■ Your task:
The whole listing below is to be copied exactly.

■ Data shown:
-- ==== Sys2Proof/Laws/State.lean ====
section
/-! SUPPORT. One lemma per field per update of State, each true by unfolding the update once, so that no later proof unfolds a
record update. -/

namespace Sys2Proof.Machine

/-! ### State.raise -/

@[simp] theorem State.raise_cfg (s : State) (c : Cause) (info : Word) : (s.raise c info).cfg = s.cfg := rfl

@[simp] theorem State.raise_rst (s : State) (c : Cause) (info : Word) : (s.raise c info).rst = s.rst := rfl

@[simp] theorem State.raise_seq (s : State) (c : Cause) (info : Word) : (s.raise c info).seq = .idle := rfl

@[simp] theorem State.raise_done (s : State) (c : Cause) (info : Word) : (s.raise c info).done = s.done := rfl

@[simp] theorem State.raise_err (s : State) (c : Cause) (info : Word) : (s.raise c info).err = true := rfl

@[simp] theorem State.raise_herr (s : State) (c : Cause) (info : Word) : (s.raise c info).herr = s.herr := rfl

@[simp] theorem State.raise_treeValid (s : State) (c : Cause) (info : Word) : (s.raise c info).treeValid = s.treeValid := rfl

@[simp] theorem State.raise_codeValid (s : State) (c : Cause) (info : Word) : (s.raise c info).codeValid = s.codeValid := rfl

@[simp] theorem State.raise_ctrl (s : State) (c : Cause) (info : Word) : (s.raise c info).ctrl = s.ctrl := rfl

@[simp] theorem State.raise_inEnSample (s : State) (c : Cause) (info : Word) : (s.raise c info).inEnSample = s.inEnSample := rfl

@[simp] theorem State.raise_errCause (s : State) (c : Cause) (info : Word) : (s.raise c info).errCause = some c := rfl

@[simp] theorem State.raise_errInfo (s : State) (c : Cause) (info : Word) : (s.raise c info).errInfo = info := rfl

@[simp] theorem State.raise_inLen (s : State) (c : Cause) (info : Word) : (s.raise c info).inLen = s.inLen := rfl

@[simp] theorem State.raise_inPtr (s : State) (c : Cause) (info : Word) : (s.raise c info).inPtr = s.inPtr := rfl

@[simp] theorem State.raise_outPtr (s : State) (c : Cause) (info : Word) : (s.raise c info).outPtr = s.outPtr := rfl

@[simp] theorem State.raise_ftSel (s : State) (c : Cause) (info : Word) : (s.raise c info).ftSel = s.ftSel := rfl

@[simp] theorem State.raise_nodeSel (s : State) (c : Cause) (info : Word) : (s.raise c info).nodeSel = s.nodeSel := rfl

@[simp] theorem State.raise_codeSel (s : State) (c : Cause) (info : Word) : (s.raise c info).codeSel = s.codeSel := rfl

@[simp] theorem State.raise_codeWsel (s : State) (c : Cause) (info : Word) : (s.raise c info).codeWsel = s.codeWsel := rfl

@[simp] theorem State.raise_ft (s : State) (c : Cause) (info : Word) : (s.raise c info).ft = s.ft := rfl

@[simp] theorem State.raise_tree (s : State) (c : Cause) (info : Word) : (s.raise c info).tree = s.tree := rfl

@[simp] theorem State.raise_codes (s : State) (c : Cause) (info : Word) : (s.raise c info).codes = s.codes := rfl

@[simp] theorem State.raise_ibuf (s : State) (c : Cause) (info : Word) : (s.raise c info).ibuf = s.ibuf := rfl

@[simp] theorem State.raise_obuf (s : State) (c : Cause) (info : Word) : (s.raise c info).obuf = s.obuf := rfl

@[simp] theorem State.raise_acc (s : State) (c : Cause) (info : Word) : (s.raise c info).acc = s.acc := rfl

@[simp] theorem State.raise_nacc (s : State) (c : Cause) (info : Word) : (s.raise c info).nacc = s.nacc := rfl

@[simp] theorem State.raise_walk (s : State) (c : Cause) (info : Word) : (s.raise c info).walk = s.walk := rfl

@[simp] theorem State.raise_mergeQ (s : State) (c : Cause) (info : Word) : (s.raise c info).mergeQ = s.mergeQ := rfl

@[simp] theorem State.raise_host (s : State) (c : Cause) (info : Word) : (s.raise c info).host = { s.host with turns := 0 } := rfl

@[simp] theorem State.raise_epoch (s : State) (c : Cause) (info : Word) : (s.raise c info).epoch = s.epoch := rfl

/-! ### State.finish -/

@[simp] theorem State.finish_cfg (s : State) : (s.finish).cfg = s.cfg := rfl

@[simp] theorem State.finish_rst (s : State) : (s.finish).rst = s.rst := rfl

@[simp] theorem State.finish_seq (s : State) : (s.finish).seq = .idle := rfl

@[simp] theorem State.finish_done (s : State) : (s.finish).done = true := rfl

@[simp] theorem State.finish_err (s : State) : (s.finish).err = s.err := rfl

@[simp] theorem State.finish_herr (s : State) : (s.finish).herr = s.herr := rfl

@[simp] theorem State.finish_treeValid (s : State) : (s.finish).treeValid = s.treeValid := rfl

■ Response to the exercise:
-- ==== Sys2Proof/Laws/State.lean ====
section
/-! SUPPORT. One lemma per field per update of State, each true by unfolding the update once, so that no later proof unfolds a
record update. -/

namespace Sys2Proof.Machine

/-! ### State.raise -/

@[simp] theorem State.raise_cfg (s : State) (c : Cause) (info : Word) : (s.raise c info).cfg = s.cfg := rfl

@[simp] theorem State.raise_rst (s : State) (c : Cause) (info : Word) : (s.raise c info).rst = s.rst := rfl

@[simp] theorem State.raise_seq (s : State) (c : Cause) (info : Word) : (s.raise c info).seq = .idle := rfl

@[simp] theorem State.raise_done (s : State) (c : Cause) (info : Word) : (s.raise c info).done = s.done := rfl

@[simp] theorem State.raise_err (s : State) (c : Cause) (info : Word) : (s.raise c info).err = true := rfl

@[simp] theorem State.raise_herr (s : State) (c : Cause) (info : Word) : (s.raise c info).herr = s.herr := rfl

@[simp] theorem State.raise_treeValid (s : State) (c : Cause) (info : Word) : (s.raise c info).treeValid = s.treeValid := rfl

@[simp] theorem State.raise_codeValid (s : State) (c : Cause) (info : Word) : (s.raise c info).codeValid = s.codeValid := rfl

@[simp] theorem State.raise_ctrl (s : State) (c : Cause) (info : Word) : (s.raise c info).ctrl = s.ctrl := rfl

@[simp] theorem State.raise_inEnSample (s : State) (c : Cause) (info : Word) : (s.raise c info).inEnSample = s.inEnSample := rfl

@[simp] theorem State.raise_errCause (s : State) (c : Cause) (info : Word) : (s.raise c info).errCause = some c := rfl

@[simp] theorem State.raise_errInfo (s : State) (c : Cause) (info : Word) : (s.raise c info).errInfo = info := rfl

@[simp] theorem State.raise_inLen (s : State) (c : Cause) (info : Word) : (s.raise c info).inLen = s.inLen := rfl

@[simp] theorem State.raise_inPtr (s : State) (c : Cause) (info : Word) : (s.raise c info).inPtr = s.inPtr := rfl

@[simp] theorem State.raise_outPtr (s : State) (c : Cause) (info : Word) : (s.raise c info).outPtr = s.outPtr := rfl

@[simp] theorem State.raise_ftSel (s : State) (c : Cause) (info : Word) : (s.raise c info).ftSel = s.ftSel := rfl

@[simp] theorem State.raise_nodeSel (s : State) (c : Cause) (info : Word) : (s.raise c info).nodeSel = s.nodeSel := rfl

@[simp] theorem State.raise_codeSel (s : State) (c : Cause) (info : Word) : (s.raise c info).codeSel = s.codeSel := rfl

@[simp] theorem State.raise_codeWsel (s : State) (c : Cause) (info : Word) : (s.raise c info).codeWsel = s.codeWsel := rfl

@[simp] theorem State.raise_ft (s : State) (c : Cause) (info : Word) : (s.raise c info).ft = s.ft := rfl

@[simp] theorem State.raise_tree (s : State) (c : Cause) (info : Word) : (s.raise c info).tree = s.tree := rfl

@[simp] theorem State.raise_codes (s : State) (c : Cause) (info : Word) : (s.raise c info).codes = s.codes := rfl

@[simp] theorem State.raise_ibuf (s : State) (c : Cause) (info : Word) : (s.raise c info).ibuf = s.ibuf := rfl

@[simp] theorem State.raise_obuf (s : State) (c : Cause) (info : Word) : (s.raise c info).obuf = s.obuf := rfl

@[simp] theorem State.raise_acc (s : State) (c : Cause) (info : Word) : (s.raise c info).acc = s.acc := rfl

@[simp] theorem State.raise_nacc (s : State) (c : Cause) (info : Word) : (s.raise c info).nacc = s.nacc := rfl

@[simp] theorem State.raise_walk (s : State) (c : Cause) (info : Word) : (s.raise c info).walk = s.walk := rfl

@[simp] theorem State.raise_mergeQ (s : State) (c : Cause) (info : Word) : (s.raise c info).mergeQ = s.mergeQ := rfl

@[simp] theorem State.raise_host (s : State) (c : Cause) (info : Word) : (s.raise c info).host = { s.host with turns := 0 } := rfl

@[simp] theorem State.raise_epoch (s : State) (c : Cause) (info : Word) : (s.raise c info).epoch = s.epoch := rfl

/-! ### State.finish -/

@[simp] theorem State.finish_cfg (s : State) : (s.finish).cfg = s.cfg := rfl

@[simp] theorem State.finish_rst (s : State) : (s.finish).rst = s.rst := rfl

@[simp] theorem State.finish_seq (s : State) : (s.finish).seq = .idle := rfl

@[simp] theorem State.finish_done (s : State) : (s.finish).done = true := rfl

@[simp] theorem State.finish_err (s : State) : (s.finish).err = s.err := rfl

@[simp] theorem State.finish_herr (s : State) : (s.finish).herr = s.herr := rfl

@[simp] theorem State.finish_treeValid (s : State) : (s.finish).treeValid = s.treeValid := rfl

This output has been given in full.